[Saved entries]

^^^^

theorem vfmulVf (vd : VReg) (vs2 : VReg) (fs1 : FReg) (w : Bool) (m : Bool) : Statement (.vfmulVf vd vs2 fs1 w m) := of_parse _ (by
  rw [show encode (.vfmulVf vd vs2 fs1 w m) = 34#6 ++ (bit1 w) ++ (bit1 m) ++ vs2 ++ fs1 ++ vd ++ 43#7 from rfl]
  generalize hw : (34#6 ++ (bit1 w) ++ (bit1 m) ++ vs2 ++ fs1 ++ vd ++ 43#7 : BitVec 32) = wd
  obtain ⟨h0, h1, h2, h3, h4, h5, h6, h7, h8, h9⟩ : bits wd 6 0 = 43#7 ∧ bits wd 31 31 = 1#1 ∧ bits wd 31 27 = 17#5 ∧ bits wd 31 26 = 34#6 ∧ bits wd 26 26 = 0#1 ∧ bits wd 12 7 = vd ∧ bits wd 23 18 = vs2 ∧ bits wd 17 13 = fs1 ∧ (bits wd 25 25 == 1#1) = w ∧ (bits wd 24 24 == 1#1) = m := by
    subst hw
    simp (disch := decide) only [bits, lo1, hi1, lo5, hi5, lo6, hi6, lo7, hi7, slice_all, bit1_one, Nat.reduceSub, Nat.reduceAdd, BitVec.reduceExtractLsb', and_self]
  clear hw
  simp only [parseWord, decodeCustom1, decodeCustom1C1, h0, h1, h2, h3, h4, h5, h6, h7, h8, h9, BitVec.reduceToNat, BitVec.toNat_ofNat, Nat.reducePow, Nat.reduceMod, BEq.rfl, show (0#1 == 1#1) = false from rfl, Bool.false_eq_true, if_false, Bool.and_self, if_true])

theorem vfdivVf (vd : VReg) (vs2 : VReg) (fs1 : FReg) (w : Bool) (m : Bool) : Statement (.vfdivVf vd vs2 fs1 w m) := of_parse _ (by
  rw [show encode (.vfdivVf vd vs2 fs1 w m) = 35#6 ++ (bit1 w) ++ (bit1 m) ++ vs2 ++ fs1 ++ vd ++ 43#7 from rfl]
  generalize hw : (35#6 ++ (bit1 w) ++ (bit1 m) ++ vs2 ++ fs1 ++ vd ++ 43#7 : BitVec 32) = wd
  obtain ⟨h0, h1, h2, h3, h4, h5, h6, h7, h8, h9⟩ : bits wd 6 0 = 43#7 ∧ bits wd 31 31 = 1#1 ∧ bits wd 31 27 = 17#5 ∧ bits wd 31 26 = 35#6 ∧ bits wd 26 26 = 1#1 ∧ bits wd 12 7 = vd ∧ bits wd 23 18 = vs2 ∧ bits wd 17 13 = fs1 ∧ (bits wd 25 25 == 1#1) = w ∧ (bits wd 24 24 == 1#1) = m := by
    subst hw
    simp (disch := decide) only [bits, lo1, hi1, lo5, hi5, lo6, hi6, lo7, hi7, slice_all, bit1_one, Nat.reduceSub, Nat.reduceAdd, BitVec.reduceExtractLsb', and_self]
  clear hw
  simp only [parseWord, decodeCustom1, decodeCustom1C1, h0, h1, h2, h3, h4, h5, h6, h7, h8, h9, BitVec.reduceToNat, BitVec.toNat_ofNat, Nat.reducePow, Nat.reduceMod, BEq.rfl, show (0#1 == 1#1) = false from rfl, Bool.false_eq_true, if_false, Bool.and_self, if_true])

theorem vfminVf (vd : VReg) (vs2 : VReg) (fs1 : FReg) (w : Bool) (m : Bool) : Statement (.vfminVf vd vs2 fs1 w m) := of_parse _ (by
  rw [show encode (.vfminVf vd vs2 fs1 w m) = 36#6 ++ (bit1 w) ++ (bit1 m) ++ vs2 ++ fs1 ++ vd ++ 43#7 from rfl]
  generalize hw : (36#6 ++ (bit1 w) ++ (bit1 m) ++ vs2 ++ fs1 ++ vd ++ 43#7 : BitVec 32) = wd
  obtain ⟨h0, h1, h2, h3, h4, h5, h6, h7, h8, h9⟩ : bits wd 6 0 = 43#7 ∧ bits wd 31 31 = 1#1 ∧ bits wd 31 27 = 18#5 ∧ bits wd 31 26 = 36#6 ∧ bits wd 26 26 = 0#1 ∧ bits wd 12 7 = vd ∧ bits wd 23 18 = vs2 ∧ bits wd 17 13 = fs1 ∧ (bits wd 25 25 == 1#1) = w ∧ (bits wd 24 24 == 1#1) = m := by
    subst hw
    simp (disch := decide) only [bits, lo1, hi1, lo5, hi5, lo6, hi6, lo7, hi7, slice_all, bit1_one, Nat.reduceSub, Nat.reduceAdd, BitVec.reduceExtractLsb', and_self]
  clear hw
  simp only [parseWord, decodeCustom1, decodeCustom1C1, h0, h1, h2, h3, h4, h5, h6, h7, h8, h9, BitVec.reduceToNat, BitVec.toNat_ofNat, Nat.reducePow, Nat.reduceMod, BEq.rfl, show (0#1 == 1#1) = false from rfl, Bool.false_eq_true, if_false, Bool.and_self, if_true])

theorem vfmaxVf (vd : VReg) (vs2 : VReg) (fs1 : FReg) (w : Bool) (m : Bool) : Statement (.vfmaxVf vd vs2 fs1 w m) := of_parse _ (by
  rw [show encode (.vfmaxVf vd vs2 fs1 w m) = 37#6 ++ (bit1 w) ++ (bit1 m) ++ vs2 ++ fs1 ++ vd ++ 43#7 from rfl]
  generalize hw : (37#6 ++ (bit1 w) ++ (bit1 m) ++ vs2 ++ fs1 ++ vd ++ 43#7 : BitVec 32) = wd
  obtain ⟨h0, h1, h2, h3, h4, h5, h6, h7, h8, h9⟩ : bits wd 6 0 = 43#7 ∧ bits wd 31 31 = 1#1 ∧ bits wd 31 27 = 18#5 ∧ bits wd 31 26 = 37#6 ∧ bits wd 26 26 = 1#1 ∧ bits wd 12 7 = vd ∧ bits wd 23 18 = vs2 ∧ bits wd 17 13 = fs1 ∧ (bits wd 25 25 == 1#1) = w ∧ (bits wd 24 24 == 1#1) = m := by
    subst hw
    simp (disch := decide) only [bits, lo1, hi1, lo5, hi5, lo6, hi6, lo7, hi7, slice_all, bit1_one, Nat.reduceSub, Nat.reduceAdd, BitVec.reduceExtractLsb', and_self]
  clear hw
  simp only [parseWord, decodeCustom1, decodeCustom1C1, h0, h1, h2, h3, h4, h5, h6, h7, h8, h9, BitVec.reduceToNat, BitVec.toNat_ofNat, Nat.reducePow, Nat.reduceMod, BEq.rfl, show (0#1 == 1#1) = false from rfl, Bool.false_eq_true, if_false, Bool.and_self, if_true])

theorem vfsgnjVf (vd : VReg) (vs2 : VReg) (fs1 : FReg) (w : Bool) (m : Bool) : Statement (.vfsgnjVf vd vs2 fs1 w m) := of_parse _ (by
  rw [show encode (.vfsgnjVf vd vs2 fs1 w m) = 38#6 ++ (bit1 w) ++ (bit1 m) ++ vs2 ++ fs1 ++ vd ++ 43#7 from rfl]
  generalize hw : (38#6 ++ (bit1 w) ++ (bit1 m) ++ vs2 ++ fs1 ++ vd ++ 43#7 : BitVec 32) = wd
  obtain ⟨h0, h1, h2, h3, h4, h5, h6, h7, h8, h9⟩ : bits wd 6 0 = 43#7 ∧ bits wd 31 31 = 1#1 ∧ bits wd 31 27 = 19#5 ∧ bits wd 31 26 = 38#6 ∧ bits wd 26 26 = 0#1 ∧ bits wd 12 7 = vd ∧ bits wd 23 18 = vs2 ∧ bits wd 17 13 = fs1 ∧ (bits wd 25 25 == 1#1) = w ∧ (bits wd 24 24 == 1#1) = m := by
    subst hw
    simp (disch := decide) only [bits, lo1, hi1, lo5, hi5, lo6, hi6, lo7, hi7, slice_all, bit1_one, Nat.reduceSub, Nat.reduceAdd, BitVec.reduceExtractLsb', and_self]
  clear hw
  simp only [parseWord, decodeCustom1, decodeCustom1C1, h0, h1, h2, h3, h4, h5, h6, h7, h8, h9, BitVec.reduceToNat, BitVec.toNat_ofNat, Nat.reducePow, Nat.reduceMod, BEq.rfl, show (0#1 == 1#1) = false from rfl, Bool.false_eq_true, if_false, Bool.and_self, if_true])

theorem vfsgnjnVf (vd : VReg) (vs2 : VReg) (fs1 : FReg) (w : Bool) (m : Bool) : Statement (.vfsgnjnVf vd vs2 fs1 w m) := of_parse _ (by
  rw [show encode (.vfsgnjnVf vd vs2 fs1 w m) = 39#6 ++ (bit1 w) ++ (bit1 m) ++ vs2 ++ fs1 ++ vd ++ 43#7 from rfl]
  generalize hw : (39#6 ++ (bit1 w) ++ (bit1 m) ++ vs2 ++ fs1 ++ vd ++ 43#7 : BitVec 32) = wd
  obtain ⟨h0, h1, h2, h3, h4, h5, h6, h7, h8, h9⟩ : bits wd 6 0 = 43#7 ∧ bits wd 31 31 = 1#1 ∧ bits wd 31 27 = 19#5 ∧ bits wd 31 26 = 39#6 ∧ bits wd 26 26 = 1#1 ∧ bits wd 12 7 = vd ∧ bits wd 23 18 = vs2 ∧ bits wd 17 13 = fs1 ∧ (bits wd 25 25 == 1#1) = w ∧ (bits wd 24 24 == 1#1) = m := by
    subst hw
    simp (disch := decide) only [bits, lo1, hi1, lo5, hi5, lo6, hi6, lo7, hi7, slice_all, bit1_one, Nat.reduceSub, Nat.reduceAdd, BitVec.reduceExtractLsb', and_self]
  clear hw
  simp only [parseWord, decodeCustom1, decodeCustom1C1, h0, h1, h2, h3, h4, h5, h6, h7, h8, h9, BitVec.reduceToNat, BitVec.toNat_ofNat, Nat.reducePow, Nat.reduceMod, BEq.rfl, show (0#1 == 1#1) = false from rfl, Bool.false_eq_true, if_false, Bool.and_self, if_true])

theorem vfsgnjxVf (vd : VReg) (vs2 : VReg) (fs1 : FReg) (w : Bool) (m : Bool) : Statement (.vfsgnjxVf vd vs2 fs1 w m) := of_parse _ (by
  rw [show encode (.vfsgnjxVf vd vs2 fs1 w m) = 40#6 ++ (bit1 w) ++ (bit1 m) ++ vs2 ++ fs1 ++ vd ++ 43#7 from rfl]
  generalize hw : (40#6 ++ (bit1 w) ++ (bit1 m) ++ vs2 ++ fs1 ++ vd ++ 43#7 : BitVec 32) = wd
  obtain ⟨h0, h1, h2, h3, h4, h5, h6, h7, h8, h9⟩ : bits wd 6 0 = 43#7 ∧ bits wd 31 31 = 1#1 ∧ bits wd 31 27 = 20#5 ∧ bits wd 31 26 = 40#6 ∧ bits wd 26 26 = 0#1 ∧ bits wd 12 7 = vd ∧ bits wd 23 18 = vs2 ∧ bits wd 17 13 = fs1 ∧ (bits wd 25 25 == 1#1) = w ∧ (bits wd 24 24 == 1#1) = m := by
    subst hw
    simp (disch := decide) only [bits, lo1, hi1, lo5, hi5, lo6, hi6, lo7, hi7, slice_all, bit1_one, Nat.reduceSub, Nat.reduceAdd, BitVec.reduceExtractLsb', and_self]
  clear hw
  simp only [parseWord, decodeCustom1, decodeCustom1C1, h0, h1, h2, h3, h4, h5, h6, h7, h8, h9, BitVec.reduceToNat, BitVec.toNat_ofNat, Nat.reducePow, Nat.reduceMod, BEq.rfl, show (0#1 == 1#1) = false from rfl, Bool.false_eq_true, if_false, Bool.and_self, if_true])

theorem vfmaccVf (vd : VReg) (vs2 : VReg) (fs1 : FReg) (w : Bool) (m : Bool) : Statement (.vfmaccVf vd vs2 fs1 w m) := of_parse _ (by
  rw [show encode (.vfmaccVf vd vs2 fs1 w m) = 41#6 ++ (bit1 w) ++ (bit1 m) ++ vs2 ++ fs1 ++ vd ++ 43#7 from rfl]
  generalize hw : (41#6 ++ (bit1 w) ++ (bit1 m) ++ vs2 ++ fs1 ++ vd ++ 43#7 : BitVec 32) = wd
  obtain ⟨h0, h1, h2, h3, h4, h5, h6, h7, h8, h9⟩ : bits wd 6 0 = 43#7 ∧ bits wd 31 31 = 1#1 ∧ bits wd 31 27 = 20#5 ∧ bits wd 31 26 = 41#6 ∧ bits wd 26 26 = 1#1 ∧ bits wd 12 7 = vd ∧ bits wd 23 18 = vs2 ∧ bits wd 17 13 = fs1 ∧ (bits wd 25 25 == 1#1) = w ∧ (bits wd 24 24 == 1#1) = m := by
    subst hw
    simp (disch := decide) only [bits, lo1, hi1, lo5, hi5, lo6, hi6, lo7, hi7, slice_all, bit1_one, Nat.reduceSub, Nat.reduceAdd, BitVec.reduceExtractLsb', and_self]
  clear hw
  simp only [parseWord, decodeCustom1, decodeCustom1C1, h0, h1, h2, h3, h4, h5, h6, h7, h8, h9, BitVec.reduceToNat, BitVec.toNat_ofNat, Nat.reducePow, Nat.reduceMod, BEq.rfl, show (0#1 == 1#1) = false from rfl, Bool.false_eq_true, if_false, Bool.and_self, if_true])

^^^^

Give back the records word for word. Start at the first line, end at the line containing "rw [show encode (.vfmulVf", and include both.

EXERCISE SOLUTION:
theorem vfmulVf (vd : VReg) (vs2 : VReg) (fs1 : FReg) (w : Bool) (m : Bool) : Statement (.vfmulVf vd vs2 fs1 w m) := of_parse _ (by
  rw [show encode (.vfmulVf vd vs2 fs1 w m) = 34#6 ++ (bit1 w) ++ (bit1 m) ++ vs2 ++ fs1 ++ vd ++ 43#7 from rfl]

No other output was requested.